Arrhythmia

Outcomes similar in silent or symptomatic AF


Major adverse outcomes of non-haemorrhagic stroke, death and major bleeding do not differ between patients with asymptomatic or symptomatic atrial fibrillation (AF).

The GARFIELD-AF study enrolled more than 52,000 patients of which 25% were asymptomatic and 75% had presented with symptoms such as palpitations or shortness of breath. The two groups had similar median CHA2DS2-VASc and HAS-BLED scores.

Approaches for stroke management were similar in both groups although a slightly larger proportion of asymptomatic patients received oral anticoagulants (OAC), with or without antiplatelets (AP), compared to symptomatic patients.

“Significant risk reductions in stroke/systemic embolism with OAC  use were demonstrated in both groups (asymptomatic: HR, 0.59; 95% CI, 0.43–0.82; symptomatic: HR, 0.78; 95% CI, 0.65–0.93), as well as in all-cause mortality (asymptomatic: HR, 0.69; 95% CI, 0.59-0.81; symptomatic: HR, 0.77; 95% CI, 0.71-0.85),” the study authors said.

“Both demonstrated an increased risk for major bleeding with OAC use (HR, 1.20; 95% CI, 0.85–1.68 and HR, 1.54; 95% CI, 1.24–1.90, respectively), although it only reached statistical significance in the symptomatic patients.”

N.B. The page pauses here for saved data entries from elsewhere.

-- ==== Sys2Proof/Machine/State.lean ====
section
/-!
DEFINITION. The state of the block as plain data: every register, table, queue, counter and mode the spec gives it,
the outcomes that stop a step, and the state after reset. Field defaults are the reset values; where the spec states
none, the assumption log names the value (log entries 2 and 3).
-/

namespace Sys2Proof.Machine

/-- What stops the block: no constructor, because the spec stops it nowhere (every fault is a report, R608). Safe: no
command ends in a fault. -/
inductive Fault where
  deriving DecidableEq, Repr

/-- What the model refuses. -/
inductive Refusal where
  /-- Raised by `exec` alone, for a command whose meaning is not written yet; safe. -/
  | notModelled (mnemonic : String)
  deriving DecidableEq, Repr

/-! ### What leaves the block -/

/-- Where a completion goes: the link a request came from. -/
inductive Link where
  /-- Network link of port `p` (R668). -/
  | net (p : Nat)
  /-- Device link of site port `k`. -/
  | site (k : Nat)
  /-- Requests of the block's own islands: the hub network returns their completions to them. -/
  | own (island : Nat)
  deriving DecidableEq, Repr, Inhabited

/-- One thing the block sends out of its ports, pads or registers, in the order sent. Nothing in the block reads the
list back; it is how a run shows what the block did. -/
inductive PortOut where
  /-- A completion (R671, R678): link, transaction identifier, OK, data bytes. -/
  | done (link : Link) (tid : Nat) (ok : Bool) (data : Bytes)
  /-- A read issued on a device link of MP or PP: island, identifier, address form, byte address. -/
  | memRead (island id form addr : Nat)
  /-- A posted write on a device link of MP or PP: address form, byte address, data and byte enables of one line. -/
  | memWrite (island id form addr : Nat) (data : Bytes) (be : List Bool)
  /-- The posted writes of `Pcc.zeroNodes` on PP of PCC `p` (R245, R246), with one identifier: the nodes of the span of a node
(level, index) from level `low` up to level `high`, all zero, and their tag words. -/
  | zeroNodes (p id level index low high : Nat)
  /-- A request entering the hub network (R670): source island, operation, whether it addresses the host, the request. -/
  | hubReq (island : Nat) (op : SiteOp) (host : Bool) (q : MemReq)
  /-- A request delivered into a site (R269): site, operation, the request. -/
  | siteReq (site : Nat) (op : SiteOp) (q : MemReq)
  /-- An admission or DOE message (R683): island, bytes. -/
  | msg (island : Nat) (data : Bytes)
  /-- Fabric device link TXP (R687): port, KIND, handle, packet. -/
  | txp (port kind handle : Nat) (data : Bytes)
  /-- Fabric device link RXC (R687): port, KIND, buffer. -/
  | rxc (port kind buf : Nat)
  /-- Host device link TXT (R690): STREAM and the TLP. -/
  | txt (stream : Nat) (data : Bytes)
  /-- Interrupt message INT (R686). -/
  | irq (vec : Nat)
  /-- WAKE asserted or released (R686). -/
  | wake (level : Bool)
  /-- A pad changes (R698): name and driven level. -/
  | pad (name : String) (level : Bool)
  /-- A pad is no longer driven (R95, R710). -/
  | padZ (name : String)
  /-- The value a register read returns over CP or Tower's port (R684, R753, R754). -/
  | regRead (offset : Nat) (value : Word32)
  /-- A CP request completed with ERROR (R684). -/
  | cpError (offset : Nat)
  /-- An SPDM response (R515): connection, bytes. -/
  | spdm (conn : Nat) (data : Bytes)
  /-- An IDE_KM or TDISP response (R341, R344). -/
  | kmResp (code : Nat) (data : Bytes)
  /-- What an engine hands to Tower firmware: a name and the bytes (R454). -/
  | twr (what : String) (data : Bytes)
  /-- A fabric handle or message to a hub controller that carries no data: a named order. -/
  | order (what : String) (a b : Nat)
  deriving DecidableEq, Repr, Inhabited

/-! ### Faults and Spire (spec/09_spire_tables.md, spec/15_faults_and_recovery.md) -/

/-- An event (R397). `serial` tells which start of its timer a TIMER event belongs to (R407). -/
structure SpEvent where
  code : BitVec 8 := 0
  arg : BitVec 16 := 0
  island : Fin 46 := 0
  serial : Nat := 0
  deriving DecidableEq, Repr, Inhabited

/-- One state machine (R399): current state and four counters. -/
structure Fsm where
  state : BitVec 5 := 0
  c0 : BitVec 16 := 0
  c1 : BitVec 16 := 0
  c2 : BitVec 16 := 0
  c3 : BitVec 16 := 0
  deriving DecidableEq, Repr, Inhabited

/-- One Spire timer (R93, R402, R407): running, the Spire clock at which it expires, the machine that started it,
and how often it has been started or stopped. -/
structure SpTimer where
  running : Bool := false
  due : Nat := 0
  machine : Nat := 0
  serial : Nat := 0
  deriving DecidableEq, Repr, Inhabited

/-- Escalation state of a class (R417 to R419, SPR_ESC_CLASS). -/
structure EscClass where
  count : BitVec 16 := 0
  pending : Bool := false
  level : BitVec 3 := 7
  deriving DecidableEq, Repr, Inhabited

The study, published in the American Journal of Medicine, highlighted the fact that asymptomatic and symptomatic subsets of patients responded equally well to oral anticoagulants was important, the investigators said.

“Unfortunately, large numbers of at-risk asymptomatic and symptomatic patients received no treatment, or AP [antiplatelet] only, despite the relative inefficacy of AP in preventing atrial fibrillation-related stroke – as has been observed by others,” they wrote.

“Given the likely similarity between asymptomatic patients with incidental atrial fibrillation clinical presentations, and those detected by opportunistic screening, our findings suggest that opportunistic atrial fibrillation screening programs might be worthwhile. An additional reason to justify screening is that asymptomatic atrial fibrillation presentations seem to respond similarly to OAC therapy as symptomatic atrial fibrillation.”

“These findings therefore support a likely benefit of screening across populations at risk for ‘silent atrial fibrillation’,” they added.

Professor David Brieger, lead author of the CSANZ guidelines for the diagnosis and management of AF told the limbic that  GARFIELD-AF provided a different dataset confirming what has previously been shown.

CSANZ guidelines on screening for silent AF said the benefits and harms of anticoagulant treatment have been assumed to be the same as for symptomatic AF.

The guidelines recommend opportunistic annual screening in patients aged ≥65 years by pulse palpation, followed by an ECG if irregular, or ECG rhythm strip using a handheld ECG.

Disclosure: The GARFIELD-AF registry is funded by an unrestricted research grant from Bayer AG (Berlin, Germany) awarded to the study sponsor the Thrombosis Research Institute (London, UK).